> _What you will do_
Using the entries that follow, write out the line containing "def State.windowLeft (s", the line containing "(R126, R133). -/", and every line between them, exactly and nothing else.

> _Stored items_
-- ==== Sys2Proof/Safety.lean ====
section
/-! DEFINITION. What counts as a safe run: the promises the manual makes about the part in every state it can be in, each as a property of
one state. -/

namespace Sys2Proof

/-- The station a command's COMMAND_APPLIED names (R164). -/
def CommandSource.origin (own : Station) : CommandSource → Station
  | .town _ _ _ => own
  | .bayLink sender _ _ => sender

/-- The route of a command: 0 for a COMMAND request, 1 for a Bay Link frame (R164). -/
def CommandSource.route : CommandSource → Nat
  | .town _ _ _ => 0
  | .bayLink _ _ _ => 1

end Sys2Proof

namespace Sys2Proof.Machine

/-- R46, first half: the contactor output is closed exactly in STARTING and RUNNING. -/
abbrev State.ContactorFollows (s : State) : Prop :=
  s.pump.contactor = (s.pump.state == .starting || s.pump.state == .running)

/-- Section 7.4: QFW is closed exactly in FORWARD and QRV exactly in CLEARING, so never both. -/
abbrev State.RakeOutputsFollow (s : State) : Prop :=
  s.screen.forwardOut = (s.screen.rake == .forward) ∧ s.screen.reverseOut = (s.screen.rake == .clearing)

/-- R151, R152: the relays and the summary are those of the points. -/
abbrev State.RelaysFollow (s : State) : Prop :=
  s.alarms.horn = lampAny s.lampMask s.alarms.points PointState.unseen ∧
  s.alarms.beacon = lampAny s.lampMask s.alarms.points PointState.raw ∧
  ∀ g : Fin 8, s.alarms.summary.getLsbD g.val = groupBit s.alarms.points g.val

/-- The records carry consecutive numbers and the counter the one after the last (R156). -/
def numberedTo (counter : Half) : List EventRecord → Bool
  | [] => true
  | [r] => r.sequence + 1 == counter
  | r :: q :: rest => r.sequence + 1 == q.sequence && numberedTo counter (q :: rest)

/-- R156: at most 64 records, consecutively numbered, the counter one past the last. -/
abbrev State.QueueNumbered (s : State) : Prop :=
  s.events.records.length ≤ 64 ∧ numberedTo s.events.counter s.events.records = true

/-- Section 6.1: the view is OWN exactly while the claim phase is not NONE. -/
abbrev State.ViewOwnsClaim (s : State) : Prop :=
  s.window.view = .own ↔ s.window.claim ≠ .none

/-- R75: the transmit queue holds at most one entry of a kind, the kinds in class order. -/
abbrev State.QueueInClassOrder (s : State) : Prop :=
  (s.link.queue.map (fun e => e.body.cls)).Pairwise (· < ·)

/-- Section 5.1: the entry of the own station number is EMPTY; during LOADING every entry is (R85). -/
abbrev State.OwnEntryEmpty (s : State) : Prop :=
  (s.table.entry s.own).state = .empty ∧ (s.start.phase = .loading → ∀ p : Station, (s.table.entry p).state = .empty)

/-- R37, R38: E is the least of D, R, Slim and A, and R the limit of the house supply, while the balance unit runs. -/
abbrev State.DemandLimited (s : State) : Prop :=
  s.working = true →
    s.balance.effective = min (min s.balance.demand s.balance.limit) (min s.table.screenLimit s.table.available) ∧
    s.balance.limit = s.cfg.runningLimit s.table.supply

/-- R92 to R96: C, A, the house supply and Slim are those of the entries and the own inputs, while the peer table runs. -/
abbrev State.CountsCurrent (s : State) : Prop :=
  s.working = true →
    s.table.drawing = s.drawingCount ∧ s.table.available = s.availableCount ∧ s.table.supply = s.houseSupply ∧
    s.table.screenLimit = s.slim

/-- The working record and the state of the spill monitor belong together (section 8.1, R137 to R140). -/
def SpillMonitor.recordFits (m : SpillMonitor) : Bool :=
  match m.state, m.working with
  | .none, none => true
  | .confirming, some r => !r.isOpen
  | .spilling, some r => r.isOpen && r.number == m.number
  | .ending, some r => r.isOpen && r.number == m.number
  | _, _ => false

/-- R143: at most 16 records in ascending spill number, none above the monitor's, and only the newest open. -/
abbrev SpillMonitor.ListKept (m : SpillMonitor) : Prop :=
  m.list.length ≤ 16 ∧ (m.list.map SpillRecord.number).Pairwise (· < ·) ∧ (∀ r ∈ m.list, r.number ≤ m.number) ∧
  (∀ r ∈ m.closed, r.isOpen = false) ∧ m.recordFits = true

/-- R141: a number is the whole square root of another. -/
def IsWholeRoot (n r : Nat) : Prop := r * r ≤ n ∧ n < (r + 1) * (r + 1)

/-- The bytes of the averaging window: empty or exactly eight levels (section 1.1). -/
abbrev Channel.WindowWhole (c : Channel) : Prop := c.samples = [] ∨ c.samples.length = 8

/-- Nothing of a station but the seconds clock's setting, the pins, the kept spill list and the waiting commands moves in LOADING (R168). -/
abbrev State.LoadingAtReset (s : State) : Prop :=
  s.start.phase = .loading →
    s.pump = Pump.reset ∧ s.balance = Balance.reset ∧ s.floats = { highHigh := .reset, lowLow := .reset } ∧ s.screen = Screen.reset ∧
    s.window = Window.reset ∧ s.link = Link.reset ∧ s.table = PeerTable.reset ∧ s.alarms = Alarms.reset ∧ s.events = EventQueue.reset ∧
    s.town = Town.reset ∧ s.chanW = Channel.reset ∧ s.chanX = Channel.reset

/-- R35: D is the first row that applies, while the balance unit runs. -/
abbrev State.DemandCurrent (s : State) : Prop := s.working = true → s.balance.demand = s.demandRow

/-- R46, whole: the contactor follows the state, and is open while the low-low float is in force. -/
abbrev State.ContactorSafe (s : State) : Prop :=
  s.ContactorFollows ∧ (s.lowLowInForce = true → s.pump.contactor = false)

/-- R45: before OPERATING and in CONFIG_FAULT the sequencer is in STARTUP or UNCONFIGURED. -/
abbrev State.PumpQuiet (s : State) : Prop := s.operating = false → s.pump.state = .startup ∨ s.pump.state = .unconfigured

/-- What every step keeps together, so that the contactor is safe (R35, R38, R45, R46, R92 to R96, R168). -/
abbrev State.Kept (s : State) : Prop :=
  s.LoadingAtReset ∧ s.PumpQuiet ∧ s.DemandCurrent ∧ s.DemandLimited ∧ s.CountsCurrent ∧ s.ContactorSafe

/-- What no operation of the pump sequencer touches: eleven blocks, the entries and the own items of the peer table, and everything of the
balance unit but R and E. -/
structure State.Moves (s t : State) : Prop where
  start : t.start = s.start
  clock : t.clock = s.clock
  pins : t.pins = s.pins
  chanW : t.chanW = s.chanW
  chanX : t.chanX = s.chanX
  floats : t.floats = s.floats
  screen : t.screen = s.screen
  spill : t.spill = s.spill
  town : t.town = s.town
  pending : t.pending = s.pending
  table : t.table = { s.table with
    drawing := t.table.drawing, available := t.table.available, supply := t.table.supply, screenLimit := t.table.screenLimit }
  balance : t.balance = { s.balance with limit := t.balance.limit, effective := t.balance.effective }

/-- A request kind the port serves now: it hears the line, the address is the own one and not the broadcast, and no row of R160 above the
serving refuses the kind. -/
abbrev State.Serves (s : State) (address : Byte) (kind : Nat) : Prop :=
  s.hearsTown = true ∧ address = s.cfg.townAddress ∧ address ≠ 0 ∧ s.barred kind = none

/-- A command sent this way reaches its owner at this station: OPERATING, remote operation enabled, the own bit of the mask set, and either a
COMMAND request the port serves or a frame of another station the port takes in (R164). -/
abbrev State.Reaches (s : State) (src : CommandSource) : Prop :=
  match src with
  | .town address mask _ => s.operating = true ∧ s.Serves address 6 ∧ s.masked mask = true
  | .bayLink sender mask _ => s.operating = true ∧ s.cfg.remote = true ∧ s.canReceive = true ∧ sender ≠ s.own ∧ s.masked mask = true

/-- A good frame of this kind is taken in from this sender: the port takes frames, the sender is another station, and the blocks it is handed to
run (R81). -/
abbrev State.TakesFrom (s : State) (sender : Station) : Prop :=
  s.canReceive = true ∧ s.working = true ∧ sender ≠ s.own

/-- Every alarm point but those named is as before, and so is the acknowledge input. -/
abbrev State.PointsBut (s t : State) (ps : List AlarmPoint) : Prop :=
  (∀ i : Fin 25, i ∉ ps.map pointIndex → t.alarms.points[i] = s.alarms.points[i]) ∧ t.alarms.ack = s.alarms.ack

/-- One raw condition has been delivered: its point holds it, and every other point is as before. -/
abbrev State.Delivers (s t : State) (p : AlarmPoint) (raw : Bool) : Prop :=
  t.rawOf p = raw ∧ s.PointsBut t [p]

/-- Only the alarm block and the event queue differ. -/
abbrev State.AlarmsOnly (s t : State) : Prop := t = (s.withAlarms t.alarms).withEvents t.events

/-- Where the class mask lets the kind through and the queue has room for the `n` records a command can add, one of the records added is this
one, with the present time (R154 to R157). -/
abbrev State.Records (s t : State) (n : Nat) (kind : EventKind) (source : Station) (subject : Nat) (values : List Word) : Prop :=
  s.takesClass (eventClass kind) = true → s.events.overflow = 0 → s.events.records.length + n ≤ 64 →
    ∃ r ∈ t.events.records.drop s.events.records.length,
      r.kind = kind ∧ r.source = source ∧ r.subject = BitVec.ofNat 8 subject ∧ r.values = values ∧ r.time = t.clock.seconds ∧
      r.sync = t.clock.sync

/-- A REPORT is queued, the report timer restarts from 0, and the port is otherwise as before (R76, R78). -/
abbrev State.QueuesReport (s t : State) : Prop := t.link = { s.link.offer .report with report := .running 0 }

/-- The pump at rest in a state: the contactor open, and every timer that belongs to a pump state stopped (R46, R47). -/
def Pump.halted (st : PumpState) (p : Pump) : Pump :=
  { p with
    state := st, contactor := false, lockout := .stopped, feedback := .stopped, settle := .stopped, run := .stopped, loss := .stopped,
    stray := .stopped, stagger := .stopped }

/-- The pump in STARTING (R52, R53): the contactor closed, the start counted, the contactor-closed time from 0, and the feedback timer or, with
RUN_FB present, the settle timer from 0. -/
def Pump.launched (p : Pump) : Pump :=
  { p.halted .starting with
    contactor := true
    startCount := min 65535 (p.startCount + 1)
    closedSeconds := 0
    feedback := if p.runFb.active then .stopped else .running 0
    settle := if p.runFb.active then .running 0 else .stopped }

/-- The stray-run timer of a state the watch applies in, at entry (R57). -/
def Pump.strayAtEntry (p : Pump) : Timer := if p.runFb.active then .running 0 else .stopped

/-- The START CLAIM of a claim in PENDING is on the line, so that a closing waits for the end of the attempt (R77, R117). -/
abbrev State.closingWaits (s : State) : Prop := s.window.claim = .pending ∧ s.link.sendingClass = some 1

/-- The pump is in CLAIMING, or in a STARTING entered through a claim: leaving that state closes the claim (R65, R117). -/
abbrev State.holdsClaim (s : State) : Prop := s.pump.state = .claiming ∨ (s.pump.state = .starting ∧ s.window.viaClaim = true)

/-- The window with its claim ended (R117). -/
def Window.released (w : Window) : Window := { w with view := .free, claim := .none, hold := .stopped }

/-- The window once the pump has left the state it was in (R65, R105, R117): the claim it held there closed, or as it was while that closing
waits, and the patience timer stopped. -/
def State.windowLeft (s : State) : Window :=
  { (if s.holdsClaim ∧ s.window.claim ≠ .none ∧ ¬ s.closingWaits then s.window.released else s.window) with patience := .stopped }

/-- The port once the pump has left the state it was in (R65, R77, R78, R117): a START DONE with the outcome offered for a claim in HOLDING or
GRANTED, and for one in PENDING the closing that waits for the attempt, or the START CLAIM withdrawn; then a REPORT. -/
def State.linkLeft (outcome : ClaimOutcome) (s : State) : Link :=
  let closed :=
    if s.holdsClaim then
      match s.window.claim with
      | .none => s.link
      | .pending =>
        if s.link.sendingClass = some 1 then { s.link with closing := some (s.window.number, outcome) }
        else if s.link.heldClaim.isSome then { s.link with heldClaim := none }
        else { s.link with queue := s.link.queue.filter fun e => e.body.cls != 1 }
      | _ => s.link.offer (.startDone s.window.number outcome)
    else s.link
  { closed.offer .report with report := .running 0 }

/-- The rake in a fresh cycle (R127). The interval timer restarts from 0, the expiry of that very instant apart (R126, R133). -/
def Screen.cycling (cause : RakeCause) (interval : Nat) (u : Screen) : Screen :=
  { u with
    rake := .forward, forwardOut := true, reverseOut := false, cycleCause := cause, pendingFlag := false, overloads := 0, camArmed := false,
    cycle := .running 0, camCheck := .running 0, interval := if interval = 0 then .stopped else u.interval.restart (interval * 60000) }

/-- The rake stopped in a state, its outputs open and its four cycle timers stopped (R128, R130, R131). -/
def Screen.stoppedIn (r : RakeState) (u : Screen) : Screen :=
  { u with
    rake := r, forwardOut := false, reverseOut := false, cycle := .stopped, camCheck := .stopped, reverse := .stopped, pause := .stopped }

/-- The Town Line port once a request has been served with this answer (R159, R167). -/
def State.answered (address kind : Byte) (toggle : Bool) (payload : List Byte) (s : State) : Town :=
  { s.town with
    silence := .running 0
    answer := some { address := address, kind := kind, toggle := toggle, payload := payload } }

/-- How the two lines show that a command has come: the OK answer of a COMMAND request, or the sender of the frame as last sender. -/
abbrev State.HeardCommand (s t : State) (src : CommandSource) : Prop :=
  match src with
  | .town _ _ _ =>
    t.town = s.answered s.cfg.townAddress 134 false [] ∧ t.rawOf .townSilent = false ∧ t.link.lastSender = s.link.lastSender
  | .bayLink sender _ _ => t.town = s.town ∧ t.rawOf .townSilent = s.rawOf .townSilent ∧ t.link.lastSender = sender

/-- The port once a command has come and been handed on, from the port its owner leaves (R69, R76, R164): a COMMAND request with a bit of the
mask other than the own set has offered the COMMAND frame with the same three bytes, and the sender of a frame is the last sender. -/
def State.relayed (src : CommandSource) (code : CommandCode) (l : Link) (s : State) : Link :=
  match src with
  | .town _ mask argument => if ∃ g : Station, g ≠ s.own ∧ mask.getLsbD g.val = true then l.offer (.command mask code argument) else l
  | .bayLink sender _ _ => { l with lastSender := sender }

> _Result below_
def State.windowLeft (s : State) : Window :=
  { (if s.holdsClaim ∧ s.window.claim ≠ .none ∧ ¬ s.closingWaits then s.window.released else s.window) with patience := .stopped }

/-- The port once the pump has left the state it was in (R65, R77, R78, R117): a START DONE with the outcome offered for a claim in HOLDING or
GRANTED, and for one in PENDING the closing that waits for the attempt, or the START CLAIM withdrawn; then a REPORT. -/
def State.linkLeft (outcome : ClaimOutcome) (s : State) : Link :=
  let closed :=
    if s.holdsClaim then
      match s.window.claim with
      | .none => s.link
      | .pending =>
        if s.link.sendingClass = some 1 then { s.link with closing := some (s.window.number, outcome) }
        else if s.link.heldClaim.isSome then { s.link with heldClaim := none }
        else { s.link with queue := s.link.queue.filter fun e => e.body.cls != 1 }
      | _ => s.link.offer (.startDone s.window.number outcome)
    else s.link
  { closed.offer .report with report := .running 0 }

/-- The rake in a fresh cycle (R127). The interval timer restarts from 0, the expiry of that very instant apart (R126, R133). -/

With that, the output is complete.